▽

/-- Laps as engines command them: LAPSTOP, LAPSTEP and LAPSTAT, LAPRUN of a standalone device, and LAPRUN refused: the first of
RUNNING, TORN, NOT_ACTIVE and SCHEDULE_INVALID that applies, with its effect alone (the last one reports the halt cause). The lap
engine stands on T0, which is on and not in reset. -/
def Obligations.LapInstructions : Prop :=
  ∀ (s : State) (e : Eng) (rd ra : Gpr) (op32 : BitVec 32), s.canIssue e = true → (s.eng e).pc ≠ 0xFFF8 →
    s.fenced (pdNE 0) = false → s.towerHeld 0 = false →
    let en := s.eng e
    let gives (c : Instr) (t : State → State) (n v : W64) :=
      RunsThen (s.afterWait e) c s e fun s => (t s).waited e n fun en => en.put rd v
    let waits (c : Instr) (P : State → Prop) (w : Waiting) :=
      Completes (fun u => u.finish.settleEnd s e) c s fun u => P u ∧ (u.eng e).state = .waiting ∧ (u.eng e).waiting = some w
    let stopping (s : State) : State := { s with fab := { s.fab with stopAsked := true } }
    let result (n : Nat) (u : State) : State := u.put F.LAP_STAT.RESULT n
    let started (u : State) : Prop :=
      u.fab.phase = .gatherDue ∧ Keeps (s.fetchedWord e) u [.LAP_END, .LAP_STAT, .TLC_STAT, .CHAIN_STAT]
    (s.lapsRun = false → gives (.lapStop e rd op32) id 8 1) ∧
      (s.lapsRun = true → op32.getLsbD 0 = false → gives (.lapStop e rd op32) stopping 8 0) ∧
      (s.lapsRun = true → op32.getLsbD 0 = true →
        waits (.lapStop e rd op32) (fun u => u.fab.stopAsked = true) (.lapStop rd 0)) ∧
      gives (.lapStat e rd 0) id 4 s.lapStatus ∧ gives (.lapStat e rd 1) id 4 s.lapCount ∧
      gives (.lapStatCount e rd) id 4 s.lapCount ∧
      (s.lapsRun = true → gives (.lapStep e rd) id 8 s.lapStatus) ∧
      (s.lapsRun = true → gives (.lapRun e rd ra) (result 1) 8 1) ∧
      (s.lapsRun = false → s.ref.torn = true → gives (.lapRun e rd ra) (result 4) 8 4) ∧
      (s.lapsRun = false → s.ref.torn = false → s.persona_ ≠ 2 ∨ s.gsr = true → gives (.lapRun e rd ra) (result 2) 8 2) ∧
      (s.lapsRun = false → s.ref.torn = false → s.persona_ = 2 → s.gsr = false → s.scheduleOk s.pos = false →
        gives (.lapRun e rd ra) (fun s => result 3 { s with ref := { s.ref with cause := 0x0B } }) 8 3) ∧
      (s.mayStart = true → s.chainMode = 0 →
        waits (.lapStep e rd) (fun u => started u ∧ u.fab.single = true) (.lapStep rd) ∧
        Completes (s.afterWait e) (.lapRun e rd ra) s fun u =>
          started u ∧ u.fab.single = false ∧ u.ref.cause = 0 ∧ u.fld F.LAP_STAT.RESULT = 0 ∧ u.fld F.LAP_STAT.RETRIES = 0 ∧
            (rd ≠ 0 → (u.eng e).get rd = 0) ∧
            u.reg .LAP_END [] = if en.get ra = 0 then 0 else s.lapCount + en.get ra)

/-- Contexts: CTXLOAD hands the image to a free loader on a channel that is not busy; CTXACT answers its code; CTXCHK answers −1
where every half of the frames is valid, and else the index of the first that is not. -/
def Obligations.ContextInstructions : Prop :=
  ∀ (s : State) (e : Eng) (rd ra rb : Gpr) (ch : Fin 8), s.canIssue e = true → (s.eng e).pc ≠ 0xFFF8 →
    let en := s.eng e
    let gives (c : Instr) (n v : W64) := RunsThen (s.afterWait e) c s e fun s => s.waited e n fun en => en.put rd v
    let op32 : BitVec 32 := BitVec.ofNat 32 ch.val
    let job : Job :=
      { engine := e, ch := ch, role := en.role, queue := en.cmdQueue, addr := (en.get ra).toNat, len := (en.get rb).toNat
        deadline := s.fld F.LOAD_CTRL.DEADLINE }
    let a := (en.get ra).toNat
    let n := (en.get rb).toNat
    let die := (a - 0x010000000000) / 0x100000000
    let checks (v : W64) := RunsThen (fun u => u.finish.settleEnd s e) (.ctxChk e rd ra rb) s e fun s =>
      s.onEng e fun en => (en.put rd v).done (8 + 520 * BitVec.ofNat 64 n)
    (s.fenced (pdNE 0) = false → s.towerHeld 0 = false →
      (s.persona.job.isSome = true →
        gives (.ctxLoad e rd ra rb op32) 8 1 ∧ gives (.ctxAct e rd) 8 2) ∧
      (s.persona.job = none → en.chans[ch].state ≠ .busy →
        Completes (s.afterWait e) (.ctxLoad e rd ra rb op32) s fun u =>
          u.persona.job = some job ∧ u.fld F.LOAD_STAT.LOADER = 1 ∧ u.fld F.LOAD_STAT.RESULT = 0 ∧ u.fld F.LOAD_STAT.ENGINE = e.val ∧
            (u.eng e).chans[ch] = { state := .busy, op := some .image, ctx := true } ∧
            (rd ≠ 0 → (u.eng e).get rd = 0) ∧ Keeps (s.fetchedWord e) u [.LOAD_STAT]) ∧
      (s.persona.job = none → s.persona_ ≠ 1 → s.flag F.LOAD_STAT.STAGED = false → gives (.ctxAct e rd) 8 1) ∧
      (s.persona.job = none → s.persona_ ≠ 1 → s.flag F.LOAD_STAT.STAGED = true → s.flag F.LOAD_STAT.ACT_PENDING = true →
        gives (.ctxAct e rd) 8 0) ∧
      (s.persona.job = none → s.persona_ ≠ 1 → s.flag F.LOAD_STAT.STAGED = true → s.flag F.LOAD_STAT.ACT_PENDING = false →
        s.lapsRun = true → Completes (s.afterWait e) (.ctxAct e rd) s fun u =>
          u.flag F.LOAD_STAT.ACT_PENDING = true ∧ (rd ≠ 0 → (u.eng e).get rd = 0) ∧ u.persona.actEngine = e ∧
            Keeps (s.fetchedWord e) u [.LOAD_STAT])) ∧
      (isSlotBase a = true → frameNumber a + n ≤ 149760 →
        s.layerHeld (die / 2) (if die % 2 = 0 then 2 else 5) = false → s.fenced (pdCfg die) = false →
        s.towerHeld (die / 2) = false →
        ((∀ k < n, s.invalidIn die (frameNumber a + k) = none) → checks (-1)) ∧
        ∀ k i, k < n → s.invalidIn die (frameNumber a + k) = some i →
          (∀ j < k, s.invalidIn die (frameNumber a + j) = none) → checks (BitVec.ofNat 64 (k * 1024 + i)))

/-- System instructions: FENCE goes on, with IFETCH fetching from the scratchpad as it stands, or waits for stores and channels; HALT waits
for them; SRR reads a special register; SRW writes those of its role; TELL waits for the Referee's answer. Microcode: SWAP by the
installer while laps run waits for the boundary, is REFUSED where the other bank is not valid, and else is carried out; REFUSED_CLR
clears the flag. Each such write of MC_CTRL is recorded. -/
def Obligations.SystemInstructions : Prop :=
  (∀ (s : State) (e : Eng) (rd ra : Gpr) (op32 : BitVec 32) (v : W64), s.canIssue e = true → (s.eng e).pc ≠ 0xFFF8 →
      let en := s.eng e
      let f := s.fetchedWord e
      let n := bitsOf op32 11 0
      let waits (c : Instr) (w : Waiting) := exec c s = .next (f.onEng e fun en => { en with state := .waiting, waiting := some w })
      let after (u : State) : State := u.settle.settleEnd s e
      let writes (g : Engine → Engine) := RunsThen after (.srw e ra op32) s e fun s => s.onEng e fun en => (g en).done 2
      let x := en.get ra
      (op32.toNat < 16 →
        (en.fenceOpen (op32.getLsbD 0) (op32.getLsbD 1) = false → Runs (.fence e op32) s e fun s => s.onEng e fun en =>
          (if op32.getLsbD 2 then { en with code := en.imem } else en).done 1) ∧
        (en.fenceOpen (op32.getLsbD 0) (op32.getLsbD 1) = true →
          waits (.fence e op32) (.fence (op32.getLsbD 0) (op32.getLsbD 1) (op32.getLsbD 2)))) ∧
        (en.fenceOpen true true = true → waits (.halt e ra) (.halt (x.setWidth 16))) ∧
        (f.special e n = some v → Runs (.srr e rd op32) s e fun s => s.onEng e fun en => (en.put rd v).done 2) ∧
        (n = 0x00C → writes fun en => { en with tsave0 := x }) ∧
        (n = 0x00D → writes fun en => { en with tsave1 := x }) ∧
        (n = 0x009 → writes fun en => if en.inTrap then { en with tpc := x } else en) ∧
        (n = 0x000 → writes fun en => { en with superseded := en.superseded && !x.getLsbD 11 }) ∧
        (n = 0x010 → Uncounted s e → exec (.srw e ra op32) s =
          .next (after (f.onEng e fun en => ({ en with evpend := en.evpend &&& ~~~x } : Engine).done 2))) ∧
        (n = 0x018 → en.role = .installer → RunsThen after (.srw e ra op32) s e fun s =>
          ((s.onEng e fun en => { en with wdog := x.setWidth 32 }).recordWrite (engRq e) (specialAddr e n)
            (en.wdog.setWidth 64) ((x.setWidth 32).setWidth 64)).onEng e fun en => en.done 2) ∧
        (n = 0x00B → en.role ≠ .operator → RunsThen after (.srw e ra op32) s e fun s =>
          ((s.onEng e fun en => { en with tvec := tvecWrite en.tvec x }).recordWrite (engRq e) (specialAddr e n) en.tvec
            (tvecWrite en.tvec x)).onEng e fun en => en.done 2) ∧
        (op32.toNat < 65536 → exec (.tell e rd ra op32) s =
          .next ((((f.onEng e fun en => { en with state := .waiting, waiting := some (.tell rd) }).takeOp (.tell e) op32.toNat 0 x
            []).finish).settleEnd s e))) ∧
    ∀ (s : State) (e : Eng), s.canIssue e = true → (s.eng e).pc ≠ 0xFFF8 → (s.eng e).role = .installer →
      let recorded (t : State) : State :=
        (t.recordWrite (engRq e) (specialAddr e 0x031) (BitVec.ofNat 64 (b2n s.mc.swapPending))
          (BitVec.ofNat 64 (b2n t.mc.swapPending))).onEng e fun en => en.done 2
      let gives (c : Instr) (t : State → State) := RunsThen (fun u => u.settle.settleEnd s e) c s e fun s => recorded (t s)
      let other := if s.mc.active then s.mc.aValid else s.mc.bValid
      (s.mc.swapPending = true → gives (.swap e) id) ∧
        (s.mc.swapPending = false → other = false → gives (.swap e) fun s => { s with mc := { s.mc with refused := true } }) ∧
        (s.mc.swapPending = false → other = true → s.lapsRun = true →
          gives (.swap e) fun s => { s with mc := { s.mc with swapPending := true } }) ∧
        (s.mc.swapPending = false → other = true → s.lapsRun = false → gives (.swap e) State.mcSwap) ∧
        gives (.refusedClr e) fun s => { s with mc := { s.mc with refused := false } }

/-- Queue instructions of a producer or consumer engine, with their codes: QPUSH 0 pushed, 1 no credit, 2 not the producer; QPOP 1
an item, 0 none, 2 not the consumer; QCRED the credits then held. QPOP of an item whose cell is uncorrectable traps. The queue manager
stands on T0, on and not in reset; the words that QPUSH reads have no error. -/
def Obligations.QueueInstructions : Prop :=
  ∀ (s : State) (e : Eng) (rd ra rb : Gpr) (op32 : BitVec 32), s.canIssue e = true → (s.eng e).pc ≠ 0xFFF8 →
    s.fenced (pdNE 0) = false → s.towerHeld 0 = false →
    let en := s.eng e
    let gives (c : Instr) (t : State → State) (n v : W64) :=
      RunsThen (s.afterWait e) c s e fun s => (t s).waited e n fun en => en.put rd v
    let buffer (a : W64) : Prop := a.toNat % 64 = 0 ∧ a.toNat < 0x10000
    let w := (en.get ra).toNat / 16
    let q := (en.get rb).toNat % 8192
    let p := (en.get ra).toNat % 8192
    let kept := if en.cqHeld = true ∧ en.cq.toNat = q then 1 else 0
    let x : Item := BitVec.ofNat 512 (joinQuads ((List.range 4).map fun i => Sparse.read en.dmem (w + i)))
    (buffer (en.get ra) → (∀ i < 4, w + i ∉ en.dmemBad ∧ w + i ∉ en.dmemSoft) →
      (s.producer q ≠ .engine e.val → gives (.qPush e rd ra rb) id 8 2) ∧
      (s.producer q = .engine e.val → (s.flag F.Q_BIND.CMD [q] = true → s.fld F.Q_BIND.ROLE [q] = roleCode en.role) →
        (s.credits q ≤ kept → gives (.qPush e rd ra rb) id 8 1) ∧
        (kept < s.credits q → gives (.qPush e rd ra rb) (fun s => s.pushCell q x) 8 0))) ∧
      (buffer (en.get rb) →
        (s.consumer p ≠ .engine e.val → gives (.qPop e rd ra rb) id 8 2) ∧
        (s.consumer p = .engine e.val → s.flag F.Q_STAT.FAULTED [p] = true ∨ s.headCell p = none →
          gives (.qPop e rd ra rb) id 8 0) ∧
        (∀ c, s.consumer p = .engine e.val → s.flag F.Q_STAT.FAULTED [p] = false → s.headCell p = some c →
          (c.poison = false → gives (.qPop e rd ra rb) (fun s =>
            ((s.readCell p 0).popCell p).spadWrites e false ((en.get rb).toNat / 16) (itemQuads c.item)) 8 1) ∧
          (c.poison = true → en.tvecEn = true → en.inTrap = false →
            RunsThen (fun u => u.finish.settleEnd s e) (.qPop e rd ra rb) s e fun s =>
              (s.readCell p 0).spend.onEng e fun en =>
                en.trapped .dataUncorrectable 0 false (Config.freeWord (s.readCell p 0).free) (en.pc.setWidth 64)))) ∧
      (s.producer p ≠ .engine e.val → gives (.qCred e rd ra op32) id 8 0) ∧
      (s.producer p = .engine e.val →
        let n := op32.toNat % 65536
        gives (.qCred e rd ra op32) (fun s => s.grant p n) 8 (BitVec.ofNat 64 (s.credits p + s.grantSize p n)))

△

§ Exercise
Every line from the top of the material above through the line holding "Completes (fun u" should be reproduced word for word, and nothing beyond it.

§ Response box
/-- Laps as engines command them: LAPSTOP, LAPSTEP and LAPSTAT, LAPRUN of a standalone device, and LAPRUN refused: the first of
RUNNING, TORN, NOT_ACTIVE and SCHEDULE_INVALID that applies, with its effect alone (the last one reports the halt cause). The lap
engine stands on T0, which is on and not in reset. -/
def Obligations.LapInstructions : Prop :=
  ∀ (s : State) (e : Eng) (rd ra : Gpr) (op32 : BitVec 32), s.canIssue e = true → (s.eng e).pc ≠ 0xFFF8 →
    s.fenced (pdNE 0) = false → s.towerHeld 0 = false →
    let en := s.eng e
    let gives (c : Instr) (t : State → State) (n v : W64) :=
      RunsThen (s.afterWait e) c s e fun s => (t s).waited e n fun en => en.put rd v
    let waits (c : Instr) (P : State → Prop) (w : Waiting) :=
      Completes (fun u => u.finish.settleEnd s e) c s fun u => P u ∧ (u.eng e).state = .waiting ∧ (u.eng e).waiting = some w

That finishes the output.